After backing everything up it will return retention policies back to the previous values.
My snapborg
config looks like this (it is slightly edited example config snapborg
repo):
# snapborg sample configuration file. Default values are used for the sample
# configuration, thus can be omitted or changed
# List of mappings of snapper configs to their borg repos
configs:
# MANDATORY: name of the snapper config
- name: root
# MANDATORY: borg repo target, e. g. backupuser@backuphost:reponame
repo: /path/to/borg/repo
# if this is set to true, borg does not neccessarily fail when a backup fails
fault_tolerant_mode: false
# snapborg fails when the most recent snapshot transferred successfully is
# older than the time period given here. Set to '0d' to disable this behaviour
last_backup_max_age: 0d
# archive creation/storage options
storage:
# use either none or repokey encryption, defaults to none
encryption: repokey
# MANDATORY when using repokey: literal key passphrase or path to file
# containing the key passphrase. Ignored when using none encryption
encryption_passphrase: <my borg passphrase>
# compression configuration, see borg manual
compression: auto,zstd,4
# define retention settings for borg independently from snapper
retention:
keep_last: 1
keep_hourly: 0
keep_daily: 1
keep_weekly: 8
keep_monthly: 6
keep_yearly: 5
# exclude patterns (see borg help patterns)
exclude_patterns: []
Whey you run snapborg backup
, it will get a list of local snapshots, merge it with the list of backups from borg
archive and determine, which snapshots actually need to be backed up (i.e. will not be immediately deleted by retention policy).
It will disable retention policy for this snapshots and back up them to borg
.
When the snapshots are backed up to borg
archive, snapborg
will run borg prune
with the retention policy from the config, removing backups, which are no longer needed.
Final workflow
With btrfs
, snapper
and snapborg
I have a very easy to use backup system:
snapper
automatically[2] createbtrfs
snapshots and take care of removing the old ones- occasionally I connect my backup hard drive to the laptop and run
snapborg backup
, so that the snapshots are backed up.
... and that's it!
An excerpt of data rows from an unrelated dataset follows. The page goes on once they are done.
/-- An X stream (R297): the syllable, what it read at issue, its age and the steps on their way. -/
structure XStream where
  id    : Nat
  /-- its place in the order of issue (R60) -/
  seq   : Nat := 0
  /-- the handles that it names (R221) -/
  hs    : List TReg
  instr : Instr
  addr  : VAddr
  op    : XKindOp
  src   : TDesc := {}
  dst   : TDesc := {}
  dreg  : TReg := 0
  /-- an accumulator source (R311) -/
  zsrc  : Option Nat := none
  srow  : Nat := 0
  drow  : Nat := 0
  nrow  : Nat := 0
  aux   : Nat := 0
  /-- s[x] of XFILL -/
  sx    : Word := 0
  steps : Nat
  st    : Nat
  d     : Nat
  /-- cycles since issue, and the age from which on it reads: a step that a freeze found at work has read and landed (R301) -/
  age   : Nat := 0
  read  : Nat := 0
  /-- the step that stands in the place of step 0 (R302) -/
  base  : Nat := 0
  /-- guarded off: it occupies the unit and writes nothing (R298) -/
  off   : Bool := false
  buf   : List Byte := []
  pend  : List XPend := []
  /-- a step has raised a cause: later steps write nothing -/
  bad   : Bool := false
  /-- the cause, reason and TRAPINFO.DATA that a beat of the step at work has met (R428) -/
  hit   : Option (Nat × Nat × Nat) := none
deriving DecidableEq, Repr

/-- Bytes on their way into PRIV in the present cycle (R232, R233): the issuing slot, the address, the bytes. -/
structure PrivWrite where
  slot : Nat
  addr : Nat
  bytes : List Byte
deriving DecidableEq, Repr

/-- The visible state of a continuation on its core (R54, R422). -/
structure Arch where
  s    : SMap Word := []
  a    : SMap VAddr := []
  p    : BitVec 16 := 0
  v    : SMap VWord := []
  k    : SMap Word := []
  z    : SMap Word32 := []
  zf   : SMap ZFlag := []
  t    : SMap TDesc := []
  lc   : SMap Word32 := []
  ft   : SMap (BitVec 16) := []
  ldo  : BitVec 8 := 0
  sto  : BitVec 8 := 0
  cpo  : BitVec 8 := 0
  tlo  : BitVec 8 := 0
  sqo  : BitVec 8 := 0
  /-- address of the bundle that issues next (R32) -/
  pc   : VAddr := 0
  /-- the bundle at `pc` has issued before a freeze and is passed over (R481) -/
  past : Bool := false
  /-- a LOOP with count 0 issued last: the bundle after this one is next (R150) -/
  passTo : Option VAddr := none
  /-- the loop that the bundle at `last` has started: its own end takes no step of it (R151) -/
  started : Option Nat := none
  /-- address of the bundle that issued last -/
  last : VAddr := 0
  /-- empty cycles still to issue before `pc` (R33) -/
  sk   : Nat := 0
  xfer : Option Xfer := none
  /-- the next bundle is a delay bundle (R148) -/
  delay : Bool := false
  /-- the bundle at `last`, or the delay bundle that is next, belongs to a YIELD without effect: its end takes no step of a loop (R151) -/
  noStep : Bool := false
  loops : SMap LoopReg := []
  /-- results in flight, and those that landed at the end of the last cycle (R60) -/
  fly  : List Landing := []
  landed : List Landing := []
  /-- the descriptors that the landings in `landed` replaced, by handle (R55) -/
  olds : List (Nat × TDesc) := []
  seq  : Nat := 0
  rmode  : BitVec 2 := 0
  fflags : BitVec 6 := 0
  hold   : BitVec 12 := 0
  scopeGlobal : Bool := false
  leaseLen : BitVec 16 := 256
  ckpti    : Word32 := 8192
  trapinfo : Word := 0
  fences : List PFence := []
  passes : List Pass := []
  /-- cycles for which the array share is still occupied (R256) -/
  occ    : Nat := 0
  reads  : List Readout := []
  /-- cycles for which the M port of PRIV is still occupied (R270) -/
  mport  : Nat := 0
  /-- X streams whose reads or landings are still to come -/
  xs     : List XStream := []
  /-- writes into PRIV that land at the end of this cycle -/
  pw     : List PrivWrite := []
  stall  : Stall := .none
  /-- the wait of the fetch of the bundle at issue (R205, R327) -/
  fwait  : Stall := .none
  priv   : SMap Byte := []
  /-- 64-byte units of PRIV, and of the accumulators as bytes `z * 131072 + row * 1024 + 4 * column`, that hold an uncorrectable
  word (R428) -/
  badPriv : List Nat := []
  badAcc  : List Nat := []
  zombies : List Zombie := []
  /-- a `.tile` handle still to be allocated at entry (R84) -/
  entryTile : Option Nat := none
  /-- the syllable of the bundle at `pc` that `cres.skip` guards off (R161) -/
  skipSlot : Option Nat := none
deriving DecidableEq, Repr

/-! ## Cores -/

/-- A line of the L1 data cache (R207, R355): its tag, bytes, write timestamp and lease end. -/
structure L1Line where
  line  : Nat
  data  : List Byte
  wts   : Nat
  lease : Nat
deriving DecidableEq, Repr

/-- The old contents of a byte written since the last checkpoint (R422): memory by physical address, or a byte of the
tile-handle region of a cluster. -/
structure Undo where
  clus : Option Nat
  addr : Nat
  old  : Byte
deriving DecidableEq, Repr
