-- ==== Sys2Proof/Machine/Operands.lean ====
section
/-!
DEFINITION. Operand forms: reading and writing the register files of a continuation (R36, R37, R54), immediates and
extension words (R38, R40), elements of vector registers (R87).
-/
namespace Sys2Proof.Machine
set_option Elab.async false
open Sys2Proof

/-! ## Register files (R37, R54) -/

/-- s0 reads 0. -/
def Arch.rdS (a : Arch) (r : SReg) : Word := if r = 0 then 0 else SMap.get 0 a.s r.toNat
/-- a0 reads 0; a31 holds the frame base. -/
def Arch.rdA (a : Arch) (r : AReg) : VAddr := if r = 0 then 0 else SMap.get 0 a.a r.toNat
/-- p0 reads true. -/
def Arch.rdP (a : Arch) (r : PReg) : Bool := r == 0 || a.p.getLsbD r.toNat
def Arch.rdV (a : Arch) (r : VReg) : VWord := SMap.get 0 a.v r.toNat
/-- k0 reads all ones. -/
def Arch.rdK (a : Arch) (r : KReg) : Word := if r = 0 then BitVec.allOnes 64 else SMap.get 0 a.k r.toNat
def Arch.rdT (a : Arch) (r : TReg) : TDesc := SMap.get {} a.t r.toNat
def Arch.rdLc (a : Arch) (r : BitVec 2) : Word32 := SMap.get 0 a.lc r.toNat
def Arch.rdFt (a : Arch) (r : BitVec 4) : BitVec 16 := SMap.get 0 a.ft r.toNat
def Arch.zflag (a : Arch) (z : Nat) : ZFlag := SMap.get {} a.zf z
def Arch.setZflag (a : Arch) (z : Nat) (f : ZFlag) : Arch := { a with zf := SMap.set {} a.zf z f }
def Arch.loopAt (a : Arch) (n : Nat) : LoopReg := SMap.get {} a.loops n
def Arch.setLoop (a : Arch) (n : Nat) (l : LoopReg) : Arch := { a with loops := SMap.set {} a.loops n l }

/-- Sets or clears one bit. -/
def setBit {w : Nat} (x : BitVec w) (i : Nat) (b : Bool) : BitVec w :=
  if b then x ||| (1#w <<< i) else x &&& ~~~(1#w <<< i)

/-- A system register as it is written: RMODE, FFLAGS, HOLD, FOLDSCOPE, LEASE and CKPTI, the value already held to its
range (R173); a write of any other is ignored. -/
def Arch.wrSys (a : Arch) (n : BitVec 12) (v : Word) : Arch :=
  if n = 0x005 then { a with hold := v.truncate 12 }
  else if n = 0x006 then { a with scopeGlobal := v.getLsbD 0 }
  else if n = 0x007 then { a with leaseLen := v.truncate 16 }
  else if n = 0x008 then { a with ckpti := v.truncate 32 }
  else if n = 0x009 then { a with rmode := v.truncate 2 }
  else if n = 0x00A then { a with fflags := v.truncate 6 }
  else a

/-- A write of one register; writes to s0, a0, p0 and k0 are discarded (R37) (DEDUCED, log 71). -/
def Arch.wr (a : Arch) (w : RegWrite) : Arch :=
  match w with
  | .s r v => if r = 0 then a else { a with s := SMap.set 0 a.s r.toNat v }
  | .a r v => if r = 0 then a else { a with a := SMap.set 0 a.a r.toNat v }
  | .v r v => { a with v := SMap.set 0 a.v r.toNat v }
  | .k r v => if r = 0 then a else { a with k := SMap.set 0 a.k r.toNat v }
  | .t r v => { a with t := SMap.set {} a.t r.toNat v }
  | .p r v => if r = 0 then a else { a with p := setBit a.p r.toNat v }
  | .lc r v => { a with lc := SMap.set 0 a.lc r.toNat v }
  | .ft r v => { a with ft := SMap.set 0 a.ft r.toNat v }
  | .sys r v => a.wrSys r v
  | .dom r v => if (a.rdT r).valid then { a with t := SMap.set {} a.t r.toNat { a.rdT r with spectral := v } } else a
  | .zdom z v => a.setZflag z.toNat { a.zflag z.toNat with spectral := v }
  | .mzero z v => { a with z := a.z.filter (fun e => e.1 / 32768 != z.toNat), badAcc := a.badAcc.filter (fun u => u / 2048 != z.toNat) }.setZflag z.toNat ⟨true, v, false⟩
  | .none => a

/-! ## Immediates -/

/-- A short immediate, or the sign-extended extension word in its place (R40). -/
def immOr {n : Nat} (w : Nat) (imm : BitVec n) (ext : Option Word32) : BitVec w :=
  match ext with
  | some e => e.signExtend w
  | none => imm.signExtend w

/-- A short memory offset scaled by the access size, or the AX extension (R38, R209). -/
def offOr (off : BitVec 5) (sz : BitVec 2) (ext : Option Word32) : VAddr :=
  match ext with
  | some e => e.signExtend 72
  | none => off.signExtend 72 <<< sz.toNat

/-! ## Vector lanes (R87) -/

/-- Element `i` of `w` bits of a register value. -/
def vElem (w : Nat) (x : VWord) (i : Nat) : Nat := bitsOf x.toNat (w * i) w

/-- The register value whose element `i` of `w` bits is `f i`, for `n` elements. -/
def vPack (w : Nat) (f : Nat → Nat) : Nat → Nat
  | 0 => 0
  | n + 1 => vPack w f n + (f n % 2 ^ w) * 2 ^ (w * n)

def vOf (w : Nat) (f : Nat → Nat) : VWord := BitVec.ofNat 2048 (vPack w f (2048 / w))

/-! ## Tile descriptors (R216, R217) -/

def TDesc.rows (d : TDesc) : Nat := d.rowsm1.toNat + 1
def TDesc.rb (d : TDesc) : Nat := d.rbm1.toNat + 1
/-- Row stride. -/
def TDesc.rs (d : TDesc) : Nat := (d.rb + 63) / 64 * 64
/-- Allocation units (R217). -/
def TDesc.units (d : TDesc) : Nat :=
  if d.clus then ((d.rows + 15) / 16 * d.rs + 255) / 256 else (d.rows * d.rs + 4095) / 4096
/-- The descriptor as 64 bits (R216). -/
def TDesc.bits (d : TDesc) : Nat :=
  (if d.valid then 1 else 0) + (if d.clus then 2 else 0) + (if d.spectral then 4 else 0) + d.fmt.toNat * 16
    + d.rowsm1.toNat * 2 ^ 8 + d.rbm1.toNat * 2 ^ 16 + d.base.toNat * 2 ^ 32 + d.tti.toNat * 2 ^ 48
def TDesc.ofBits (x : Nat) : TDesc :=
  { valid := bitsOf x 0 1 == 1, clus := bitsOf x 1 1 == 1, spectral := bitsOf x 2 1 == 1,
    fmt := BitVec.ofNat 4 (bitsOf x 4 4), rowsm1 := BitVec.ofNat 8 (bitsOf x 8 8),
    rbm1 := BitVec.ofNat 12 (bitsOf x 16 12), base := BitVec.ofNat 11 (bitsOf x 32 11),
    tti := BitVec.ofNat 12 (bitsOf x 48 12) }
/-- PRIV byte offset of byte `b` of row `r` (R217). -/
def TDesc.privAddr (d : TDesc) (r b : Nat) : Nat := 4096 * d.base.toNat + r * d.rs + b
/-- Address of byte `b` of row `r` in the cluster's tile-handle region, `slice * 2^19 + offset` (R217). -/
def TDesc.clusAddr (d : TDesc) (r b : Nat) : Nat :=
  ((d.tti.toNat + r) % 16) * 2 ^ 19 + 256 * d.base.toNat + (r / 16) * d.rs + b

/-! ## Tile bytes -/

/-- `n` bytes of row `r` of a tile of core `c`, from byte `b` on. -/
def State.tileRd (s : State) (c : Nat) (d : TDesc) (r b n : Nat) : List Byte :=
  if d.clus then rdBytes (s.clusterAt (clusterOfCore c)).clus (d.clusAddr r b) n
  else rdBytes (s.coreAt c).now.priv (d.privAddr r b) n

/-- Writes bytes of a tile. -/
def State.tileWr (s : State) (c : Nat) (d : TDesc) (r b : Nat) (bs : List Byte) : State :=
  if d.clus then
    let q := clusterOfCore c
    let x := s.clusterAt q
    s.setCluster q { x with clus := wrBytes x.clus (d.clusAddr r b) bs, bad := unpoison x.bad (d.clusAddr r b) bs.length }
  else s.onArchAt c (fun a => { a with priv := wrBytes a.priv (d.privAddr r b) bs, badPriv := unpoison a.badPriv (d.privAddr r b) bs.length })

/-! ## Units with an uncorrectable word (R428) -/

/-- The byte offset of the first unit of a list that `n` bytes from `a` on touch. -/
def badUnit (l : List Nat) (a n : Nat) : Option Nat :=
  if n = 0 then none else (l.find? (fun u => decide (64 * u < a + n) && decide (a < 64 * u + 64))).map (64 * ·)

/-- Bytes of an accumulator as `badAcc` numbers them: elements `col` on of a row. -/
def accAddr (z row col : Nat) : Nat := z * 131072 + row * 1024 + 4 * col
/-- An accumulator holds an uncorrectable word: the byte offset of its unit. -/
def Arch.accBad (a : Arch) (z : Nat) : Option Nat := badUnit a.badAcc (accAddr z 0 0) 131072
/-- The accumulator has been written whole. -/
def Arch.accWhole (a : Arch) (z : Nat) : Arch := { a with badAcc := a.badAcc.filter (fun u => u / 2048 != z) }

end Sys2Proof.Machine
end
That's all the things, which I need to do, to maintain my backup chores.
Thanks to snapshots, I do not need to worry about the moment, when I need to back them up. If I update some file, the previous version will still be in the snapshots, so it will still be backed up, even if the changes were made before actual backup.
For me, it is a killer-feature and I am very proud, that I've came up with this setup.